Fort Worth ISD Installs Internet Towers, And Invites Every Student To Summer School
The district is putting up internet towers to provide more students with WiFi access. It also wants every student to take full-day summer classes to combat learning loss.
Fort Worth ISD Superintendent Kent Scribner said in late May that every family in the district will have access to WiFi by the beginning of the new year. But he said even sooner than that, some of the least connected homes in the district should have it. What’s more, he wants every FWISD student to take summer classes.
Scribner said thanks to local and federal dollars, the district is building towers that will provide internet connectivity to 25% of the district’s homes. Last week, the first phase of the project began. Three temporary internet towers have been installed at Dunbar High School, Morningside Middle School and Rosemont Middle School.
“This opportunity will allow us to construct four towers,” Scribner said. “They will be up and running and functioning by the first day of school. Here in Morningside, 90% of our families are economically disadvantaged.”
Clint Bond, a spokesperson for the district, said the need for Wifi became more apparent after the pandemic hit.
“We learned during the pandemic that not only did we need the hardware to go along, but we needed software as well, we need that interconnectivity. We found that there were zip codes in our school district that had no internet service at all,” Bond said.
Scribner said strong, reliable WiFi can be the great equalizer. Phase two of the project will involve installing towers that provide internet to 75% of the district.
He also announced summer school this year will be open to every student, not just those who must attend.
“Historically, summer school has had a stigma — students who failed a class or fallen behind,” Scribner explained. “Not this year. We’re inviting all students, irrespective of their academic level, from kindergarten through 12th grade. And we’re not focused on remediation. We’re focused on acceleration.”
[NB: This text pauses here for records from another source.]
/-- Restore a frame's state (R95, R137): the depth of the lanes `leave` falls, and the returned marks of
`back` clear. The slots of the latest SEG are those of the resume packet's place under R76, also where a SEG in the body of
a block (R406) had selected others (DESIGN CHOICE, log 52). -/
def restoreFrame (f : Frame) (leave back : Mask) (pkt word : Nat) (s : State) : State :=
  let e := handEntry s (suitAt s f.suit) f.hand
  refill (s.onSq (fun q =>
    { q with
      frames := q.frames.drop 1
      suit := f.suit, hand := f.hand, hent := e, segSlots := e.slotsAt pkt, button := f.button, held := f.held, fmt := f.fmt
      live := f.live, em := f.em
      br := f.brs, brn := f.brns
      depth := lanes fun l => if leave.getLsbD l then vget q.depth l - 1#8 else vget q.depth l
      retd := q.retd &&& ~~~back
      pkt := pkt, word := word
      running := false, runPkts := [] }))

/-- Under an empty EM a resumed hand goes on at its next SEG or its DEAL (R95). -/
def skipEmpty (s : State) : State :=
  if s.sq.em = 0#32 then
    s.onSq (fun q => { q with pkt := if q.word = 0 && q.pkt == q.hent.nextBoundary (q.pkt - 1) then q.pkt
                                     else q.hent.nextBoundary q.pkt, word := 0 })
  else s

/-- The end of a frame (R95): the lanes that return resume at its place, and the calling lanes that did not
return leave every frame. -/
def endFrame (f : Frame) (s : State) : State :=
  let back := f.callers &&& s.sq.retd
  let folded := f.callers &&& ~~~s.sq.retd
  skipEmpty (restoreFrame (f.without folded) back back f.rpkt f.rword (foldLanes folded s))

/-! ## Ending a launch -/

/-- A launch ends early: it stops, its commands are cancelled, and the first ending stands (R139 to R141,
R340). -/
def endLaunch (lid : Nat) (e : Ending) (s : State) : State :=
  let s := s.updLaunch lid (fun l => if l.status = .running then { l with status := .stopping, ending := e } else l)
  { s with cmds := s.cmds.map (fun c => if c.k.lid = lid then { c with cancelled := true } else c) }

/-- A squad stops issuing. -/
def Squad.halted (q : Squad) : Squad :=
  { q with status := .stopped, running := false, runPkts := [], wait := none, sst := none, syncw := none, late := [] }

/-- The current squad stops at once (R139, R141). -/
def stopSquad (s : State) : State :=
  s.onSq Squad.halted

/-- A terminal trap (R141). -/
def terminalTrap (cause : BitVec 8) (i0 i1 : DWord) (s : State) : State :=
  stopSquad (endLaunch s.sq.key.lid ⟨3, cause.toNat, i0, i1⟩ s)

/-- The report of a trap in the trap registers (R140, R141). -/
def setReport (r : Report) (s : State) : State :=
  s.onSq (fun q =>
    { q with tcause := r.cause.setWidth 64, tinfo0 := r.info0, tinfo1 := r.info1, tlanes := r.lanes.setWidth 64 })

/-- A terminal trap with its report: TCAUSE, TINFO0, TINFO1 and TLANES hold it, and TH, TO and TEM stay
(R91, R141). -/
def terminalReport (r : Report) (s : State) : State := terminalTrap r.cause r.info0 r.info1 (setReport r s)

/-- A trap in trap (R141): TH, TO and TEM keep the first trap's values. -/
def trapInTrap (r : Report) (s : State) : State :=
  terminalReport ⟨0x17#8, r.cause.setWidth 64, r.info0, r.lanes⟩ s

/-! ## Fetching a packet (R102, R103) -/

/-- The virtual address of a packet of the current object (R102). -/
def packetVa (s : State) (pkt : Nat) : Nat := s.obj.code + 12 * pkt

/-- The three words of a packet, as fetched. -/
def packetAt (pkt : Nat) (s : State) : List Word :=
  let bs := (fetchBytes s s.core.id s.launch.asid (packetVa s pkt) 12).getD []
  [BitVec.ofNat 32 (field bs 0 4), BitVec.ofNat 32 (field bs 4 4), BitVec.ofNat 32 (field bs 8 4)]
Scribner said too many students have fallen behind, although he couldn’t be more specific with numbers. He said Hurricane Katrina taught educators that one year of trauma could throw kids off by three or four years, and that his students don’t have three or four years to catch up.
So, summer school begins June 23 and runs for a month. Classes will be a full day, not a half day. He added that teachers will concentrate on literacy and math, but other subjects will be taught too, including science and technology.